While statistical quirks, including the presence of an extra bank holiday for the Queen’s Diamond Jubilee, mean the nation may avoid two consecutive quarters of contraction, almost every other economic metric is screaming recession. 

That leaves post-pandemic Britain on course to underperform every other major leading economy next year, posing a severe headache for both Bank of England Governor Andrew Bailey and Prime Minister Boris Johnson.

Consumer confidence is already below levels seen in any economic downturn since at least the 1970s, even before the full effects of the fastest inflation in decades kicks in. And a government intervention to cut energy bills will only go so far to help. Until then, households had been facing the biggest fall in living standards since the 1950s.

Even the housing market, a clear demonstration of people’s sense of their own wealth and a pillar of strength in recent years, is showing some signs of cooling, with demand for mortgages dropping as interest rates rise.

With inflation set to peak in double digits in October, five times the BOE’s 2% target, Bailey and his colleagues have little option but to keep raising interest rates, even if means making the cost of living crisis worse in the short run. 

For Johnson, who came close to being ousted by his own Conservative Party in a confidence vote on Monday, rescuing the economy is vital if he’s survive much longer. It was no coincidence that his first speech since the ballot stressed the need for tax cuts and floated lower tariffs to tackle the cost of living crisis.

Sign of the mounting pressures on households and businesses are expected to be revealed in data this week. 

The economy expanded just 0.1% in April, according to the median forecast in a Bloomberg survey, following zero growth over the previous two months. Retail sales are thought to have fallen in May, and economists expect the labor market lost momentum with employers adding little more than half the number of payrolls they did in April.

Sandwiched between the reports, the BOE on Thursday is expected to deliver an unprecedented fifth consecutive hike to take interest rates to the highest since 2009. 

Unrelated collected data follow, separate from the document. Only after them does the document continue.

-- ==== Sys2Proof/Machine/Writes.lean ====
section
/-! DEFINITION. The writes that reach every object: WRITE and WRITE_DOMAIN with the effect each object's own rule gives it, and
SERVICE_WRITE, which applies a value at level SERVICE (R51, R59, R64). -/

namespace Sys2Proof.Machine

/-! ### Objects whose write does more than store, and that have no row of their own -/

/-- A write of TIME_PARENT: the package follows another parent, or none, and starts to lock again (R377). -/
def timeParentEffect (s : State) (_f : Frame) (k v : Nat) : Served :=
  let t := (s.wr k v).wr O.timeState 0
  .done { t with torus := { t.torus with inBand := 0 } } stOk []

/-- A write of 0x00 to DRAIN_FLAG: IMPLICATIONS is emptied and FLAGGED, which follows the flag, clears (R423). -/
def drainFlagEffect (s : State) (_f : Frame) (k v : Nat) : Served :=
  .done { s.wr k v with faults := { s.faults with implications := [] } } stOk []

/-- The entries of a table of 8-byte words. -/
def tableWords (bs : Bytes) (n : Nat) : List Nat := (natsFrom 0 n).map (fun i => leNat ((bs.drop (8 * i)).take 8))

/-- A write of CLIP_LIST: entries of all ones are not in use; an entry that stays keeps the first data epoch it applies to, a new one
applies to every slot that follows (R343). -/
def clipListEffect (s : State) (_k off : Nat) (bs : Bytes) : Served :=
  let n := max s.data.clips.length ((off + bs.length + 7) / 8)
  let old := entryBytes s.clipBytes 8 0 (8 * n)
  let new := old.take off ++ bs ++ old.drop (off + bs.length)
  let ids := (tableWords new n).filter (fun w => decide (w ≠ 2 ^ 64 - 1))
  let epoch := fun (w : Nat) => ((s.data.clips.find? (fun c => decide (c.1 = w))).map Prod.snd).getD 0
  .done { s with data := { s.data with clips := ids.map (fun w => (w, epoch w)) } } stOk []

/-- A write of QP_TABLE: each queue pair it touches begins anew at its START_PSN (Table 13.2, R320). -/
def qpTableEffect (s : State) (k off : Nat) (bs : Bytes) : Served :=
  let port := keyIndex k - 0x8013
  let t := s.setDom k ((s.dom k).setBytes 0#8 off bs)
  let last := (off + bs.length + 63) / 64
  let t := State.each (fun (t : State) (e : Nat) =>
      let psn := byteField (t.qpEntry port e) 12 3
      { t with data := { t.data with qps := t.data.qps.set QueuePair.fresh (64 * port + e) { QueuePair.fresh with psn := psn } } })
    t (natsFrom (off / 64) (last - off / 64))
  .done t stOk []

/-! ### Every object -/

/-- The effect of a write on the objects of chapters 05 to 10 (cores, queues, slots, Lanes, Relay links, versions, commit). -/
def planEffect (s : State) (f : Frame) (k v : Nat) : Served :=
  if isBentObj 0x01 k then coreControlEffect s f k v
  else if isBentObj 0x07 k then fpStatusEffect s f k v
  else if isBentObj 0x1D k ∧ keySub k = 1 then seedEffect s f k v
  else if isBentObj 0x21 k then queueControlEffect s f k v
  else if isStageControl k then stageControlEffect s f k v
  else if isRelayControl k then relayControlEffect s f k v
  else if isLaneControl k then laneControlEffect s f k v
  else if isFetchControl k then vsFetchEffect s f k v
  else if k = O.commitControl then commitControlEffect s f k v
  else if k = O.commitParent then parentEffect s f k v
  else storeEffect s f k v

/-- The effect of a write on the objects of chapters 03 and 11 to 18. -/
def packageEffect (s : State) (f : Frame) (k v : Nat) : Served :=
  if isGroupControl k then groupControlEffect s f k v
  else if k = O.reshardControl then reshardControlEffect s f k v
  else if k = O.jobControl then jobControlEffect s f k v
  else if k = O.dataControl then dataControlEffect s f k v
  else if isPortControl k then portControlEffect s f k v
  else if k = O.timeSet then timeSetEffect s f k v
  else if k = O.timeParent then timeParentEffect s f k v
  else if isSlControl k then slControlEffect s f k v
  else if isRlcEnable k then rlcEnableEffect s f k v
  else if k = O.drainControl then drainControlEffect s f k v
  else if k = O.drainFlag then drainFlagEffect s f k v
  else if k = O.startControl then startControlEffect s f k v
  else if k = O.bootSlotControl then bootSlotControlEffect s f k v
  else if isDomainControl k then domainControlEffect s f k v
  else if isDieControl k then dieControlEffect s f k v
  else if k = O.restoreStored then restoreEffect s f k v
  else if isCounterPart 2 k then overflowClearEffect s f k v
  else if k = O.tagSeed then tagSeedEffect s f k v
  else storeEffect s f k v

/-- The effect of a write of any object whose value is a number (R51). -/
def anyEffect (s : State) (f : Frame) (k v : Nat) : Served :=
  if 0x3000 ≤ keyIndex k ∧ keyIndex k < 0x4300 ∨ 0x6000 ≤ keyIndex k ∧ keyIndex k < 0x7000 then planEffect s f k v
  else packageEffect s f k v

/-- The effect of a write of any DOMAIN object (R59). -/
def anyDomainEffect (s : State) (k off : Nat) (bs : Bytes) : Served :=
  if isBentObj 0x0A k then coreMemoryEffect s k off bs
  else if isBentObj 0x28 k then endpointTableEffect s k off bs
  else if k = O.allocRequest then allocEffect s k off bs
  else if isBootImage k then bootImageEffect s k off bs
  else if k = O.clipList then clipListEffect s k off bs
  else if keyIndex k = 0x8013 ∨ keyIndex k = 0x8014 then qpTableEffect s k off bs
  else .done (storeBytes s k off bs) stOk []

/-- What follows the answer of a write that began a restart (R461). -/
def State.afterWrite (s : State) (f : Frame) (t : State) : State := if s.start.phase = .restarting then t else t.restartNow f

/-- WRITE (R51): the checks of R63, then the effect of the object's own rule. -/
def execWrite (f : Frame) (s : State) : Host.Outcome State Fault Refusal :=
  settled s (s.afterWrite f (commandRow cmdWrite (fun f s level => serveWrite anyEffect s f level) f s))

/-- WRITE_DOMAIN (R59). -/
def execWriteDomain (f : Frame) (s : State) : Host.Outcome State Fault Refusal :=
  settled s (commandRow cmdWriteDomain (serveWriteDomain anyDomainEffect) f s)

/-! ### Signed service writes (R64) -/

/-- VALUE_LENGTH of a SERVICE_WRITE payload (Table 3.9). -/
def serviceLength (p : Bytes) : Nat := byteField p 12 4

/-- Whether a SERVICE_WRITE payload meets the four conditions of R64. -/
def State.serviceAccepts (s : State) (f : Frame) : Bool :=
  let p := f.body
  let n := 16 + serviceLength p
  edVerify s.fuses.serviceKey (s.fuses.serial ++ p.take n) ((p.drop n).take 64)
    && decide (s.rd O.serviceNonce < byteField p 0 8) && decide (byteField p 8 2 = f.index) && decide (byteField p 10 1 = f.sub)

/-- A condition of R64 fails: SERVICE_FAILURES rises, and after 16 failures within 60 s every SERVICE_WRITE is refused for 60 s. -/
def State.serviceFails (s : State) : State :=
  let recent := (s.mgmt.failures.filter (fun t => decide (s.now < t + 60000000))) ++ [s.now]
  let m := { s.mgmt with failures := if 16 ≤ recent.length then [] else recent,
                         lockedUntil := if 16 ≤ recent.length then some (s.now + 60000000) else s.mgmt.lockedUntil }
  { s with mgmt := m }.add O.serviceFailures 1

/-- The value of an accepted SERVICE_WRITE is applied at level SERVICE by the rules of its target (R64). Into 0xF000-0xFFFF the manual does
not specify what it does (R46): no behaviour of the package rests on the content there, and the status is an open value (log entry 34). -/
def applyService (s : State) (f : Frame) (value : Bytes) : Served :=
  if 0xF000 ≤ f.index then
    let (v, t) := s.free
    .done t (v % 256) []
  else
    let st := checkWrite s 2 f.key value.length (leNat value)
    if st = stOk then anyEffect s f f.key (leNat value) else .done s st []

/-- SERVICE_WRITE on an opened session (R64): a payload that is too short, or whose parts do not fit together, meets no condition. -/
def serveService (f : Frame) (s : State) (_level : Nat) : Served :=
  let p := f.body
  let n := serviceLength p
  let t := s.wr O.serviceNonce (byteField p 0 8)
  if s.mgmt.lockedUntil.elim false (fun u => decide (s.now < u)) then .done s stBusy []
  else if !s.serviceAccepts f then .done s.serviceFails stLevel []
  else if p.length ≠ 16 + n + 64 then .done t stType []
  else if n = 0 ∨ 896 < n then .done t stRange []
  else applyService t f ((p.drop 16).take n)

/-- SERVICE_WRITE (R64). -/
def execServiceWrite (f : Frame) (s : State) : Host.Outcome State Fault Refusal :=
  settled s (s.afterWrite f (commandRow cmdServiceWrite serveService f s))

end Sys2Proof.Machine
end

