/-- R102, R112, R117, R194, R310: the head of the issued descriptors retires once its effects are complete; a core held only by its wait
condition enters WAITING, with the limit of a channel wait when an endpoint drives an awaited flag; a descriptor that has exceeded its limit
faults the core, unless it and all before it are complete, when they retire (a retirement in the same microsecond prevails); a channel wait and a
ring wait that exceed their limit fault the core. -/
def Obligations.RetirementAndCoreTimers : Prop :=
  (∀ (s : State) (c : Nat) (i : Issued) (r : List Issued), c < 3072 → (s.core c).inflight = i :: r → i.stage = .complete →
    exec (.descriptorRetire c) s = .next (seen s (s.retireHead c).settle))
  ∧ (∀ (s : State) (c : Nat) (i : Issued) (r : List Issued), c < 3072 → (s.core c).inflight = i :: r → i.stage = .complete →
    dOp i.desc < 0x70 → i.credit = [] → i.tag = none →
    exec (.descriptorRetire c) s = .next (seen s
      (((((s.modCore c (fun k => { k with inflight := r, retired := k.retired + 1 })).setFlags c (dSignal i.desc)).pc c 0x03 1).finishStop c).settle)))
  ∧ (∀ (s : State) (c : Nat), c < 3072 → (s.core c).state = .running → (s.core c).onlyWaits = true →
      exec (.coreWaiting c) s = .next (seen s (s.setCore c { s.core c with
        state := .waiting, waitDue := if (s.core c).awaited = [] then none else some (s.now + s.rd (O.chWaitLimit (c / 64))) })))
  ∧ (∀ (s : State) (c pos : Nat) (i : Issued), c < 3072 → (s.core c).inflight[pos]? = some i → i.due < s.now → i.ring = none →
      ((∃ j ∈ (s.core c).inflight.take (pos + 1), j.stage ≠ .complete) →
        exec (.watchdog c pos) s = .next (seen s
          ((((s.add (O.wdExpiries (c / 64)) 1).expiry 1 (s.suspect susCore c)).faultIssued c pos 0x06).settle)))
      ∧ ((∀ j ∈ (s.core c).inflight.take (pos + 1), j.stage = .complete) →
        exec (.watchdog c pos) s = .next (seen s (State.each (fun (t : State) (_ : Nat) => t.retireHead c) s (natsFrom 0 (pos + 1))).settle)))
  ∧ (∀ (s : State) (c due : Nat) (x : Nat × Endpoint) (r : List (Nat × Endpoint)), c < 3072 → (s.core c).state = .waiting →
      (s.core c).waitDue = some due → due < s.now → (s.core c).awaited = x :: r → (s.core c).waitMet = false →
      exec (.chWaitTimeout c) s = .next (seen s
        (((((s.add (O.chWaitExpiries (c / 64)) 1).expiry 2 (s.suspect susCore c)).waitReport c x.2).faultNext c 0x35 (nextDesc s c)).settle)))
  ∧ (∀ (s : State) (c pos : Nat), c < 3072 →
      (s.core c).inflight.findIdx? (fun i => i.ring.isSome && decide (i.due < s.now)) = some pos →
      exec (.ringWaitTimeout c) s = .next (seen s (((
        ((s.add (O.chWaitExpiries (c / 64)) 1).expiry 2 (s.suspect susCore c)).wrAll
          [(O.waitCore (c / 64), c % 64), (O.waitKind (c / 64), 0), (O.waitQueue (c / 64), 0xFFFFFFFF), (O.peerCore (c / 64), 0xFFFF),
           (O.peerState (c / 64), 0), (O.peerWaitQueue (c / 64), 0xFFFFFFFF)]).faultIssued c pos 0x35).settle)))
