/-! ### What a change of the objects alone leaves -/

theorem State.pending_of_objs {s t : State} {o : Map Nat} (h : t = { s with objs := o }) : t.pending = s.pending := by subst h; rfl
theorem State.now_of_objs {s t : State} {o : Map Nat} (h : t = { s with objs := o }) : t.now = s.now := by subst h; rfl
theorem State.fresh_of_objs {s t : State} {o : Map Nat} (h : t = { s with objs := o }) : t.fresh = s.fresh := by subst h; rfl
theorem State.out_of_objs {s t : State} {o : Map Nat} (h : t = { s with objs := o }) : t.out = s.out := by subst h; rfl
theorem State.fuses_of_objs {s t : State} {o : Map Nat} (h : t = { s with objs := o }) : t.fuses = s.fuses := by subst h; rfl
theorem State.doms_of_objs {s t : State} {o : Map Nat} (h : t = { s with objs := o }) : t.doms = s.doms := by subst h; rfl
theorem State.mgmt_of_objs {s t : State} {o : Map Nat} (h : t = { s with objs := o }) : t.mgmt = s.mgmt := by subst h; rfl
theorem State.start_of_objs {s t : State} {o : Map Nat} (h : t = { s with objs := o }) : t.start = s.start := by subst h; rfl
theorem State.node_of_objs {s t : State} {o : Map Nat} (h : t = { s with objs := o }) : t.node = s.node := by subst h; rfl
theorem State.cores_of_objs {s t : State} {o : Map Nat} (h : t = { s with objs := o }) : t.cores = s.cores := by subst h; rfl
theorem State.bents_of_objs {s t : State} {o : Map Nat} (h : t = { s with objs := o }) : t.bents = s.bents := by subst h; rfl
theorem State.queues_of_objs {s t : State} {o : Map Nat} (h : t = { s with objs := o }) : t.queues = s.queues := by subst h; rfl
theorem State.flights_of_objs {s t : State} {o : Map Nat} (h : t = { s with objs := o }) : t.flights = s.flights := by subst h; rfl
theorem State.frames_of_objs {s t : State} {o : Map Nat} (h : t = { s with objs := o }) : t.frames = s.frames := by subst h; rfl
theorem State.pages_of_objs {s t : State} {o : Map Nat} (h : t = { s with objs := o }) : t.pages = s.pages := by subst h; rfl
theorem State.slots_of_objs {s t : State} {o : Map Nat} (h : t = { s with objs := o }) : t.slots = s.slots := by subst h; rfl
theorem State.lanes_of_objs {s t : State} {o : Map Nat} (h : t = { s with objs := o }) : t.lanes = s.lanes := by subst h; rfl
theorem State.asks_of_objs {s t : State} {o : Map Nat} (h : t = { s with objs := o }) : t.asks = s.asks := by subst h; rfl
theorem State.commit_of_objs {s t : State} {o : Map Nat} (h : t = { s with objs := o }) : t.commit = s.commit := by subst h; rfl
theorem State.buckets_of_objs {s t : State} {o : Map Nat} (h : t = { s with objs := o }) : t.buckets = s.buckets := by subst h; rfl
theorem State.chans_of_objs {s t : State} {o : Map Nat} (h : t = { s with objs := o }) : t.chans = s.chans := by subst h; rfl
theorem State.faults_of_objs {s t : State} {o : Map Nat} (h : t = { s with objs := o }) : t.faults = s.faults := by subst h; rfl
theorem State.torus_of_objs {s t : State} {o : Map Nat} (h : t = { s with objs := o }) : t.torus = s.torus := by subst h; rfl
theorem State.data_of_objs {s t : State} {o : Map Nat} (h : t = { s with objs := o }) : t.data = s.data := by subst h; rfl
theorem State.dies_of_objs {s t : State} {o : Map Nat} (h : t = { s with objs := o }) : t.dies = s.dies := by subst h; rfl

Money market are betting on rates topping 3% next year, marking the fastest tightening cycle in history.

The fragility of the economy as it emerges from the pandemic and Brexit means that the UK is facing a long period in the doldrums, hobbled by continued feeble productivity growth, rather than a short, sharp downturn.

In May, the BOE saw a major drop in output of around 1% in the final quarter of this year, followed by a small contraction in 2023 and stagnation in 2024. A new £15 billion ($18.5 billion) support package subsequently announced by Chancellor Rishi Sunak offers only temporary relief. 

The OECD said last week that it sees no growth in the UK next year—the worst outlook among major nations. Households will take on debt to “to keep up with the rising cost of living;” businesses will cut investment in the face of higher borrowing costs.

All that adds up to one of the bleakest periods for the UK economy in decades, certainly outside of the major shocks of the financial crisis and Covid, with only the resilient labor market providing any solace for the government and consumers. Even there, the BOE expects around half a million more jobseekers will be out of work within the next two years.

“It’s less about whether we get a technical recession, and more about whether the jobs market turns,” said James Smith, and economist at ING. “When you look back over history, severe downturns are marked by whether or not we get a pronounced rise in unemployment.”

For ordinary Britons, the vagaries of economic statistics, or a few basis points of growth here or there, will matter very little in the months ahead. 

Plunging household living standards, shattered confidence and little or no growth mean it will feel like a recession for some, whatever the official data show. And, say poverty campaigners, the help provided by Sunak, welcome as it is, does nothing to address the fundamental problems facing those on low incomes.

“Even before this period of high inflation, there were a lot of people who were in debt, a lot of people experiencing poverty—it doesn’t even start to attack those longer-term issues,” Rebecca McDonald, senior economist at the Joseph Rowntree Foundation, told lawmakers last week.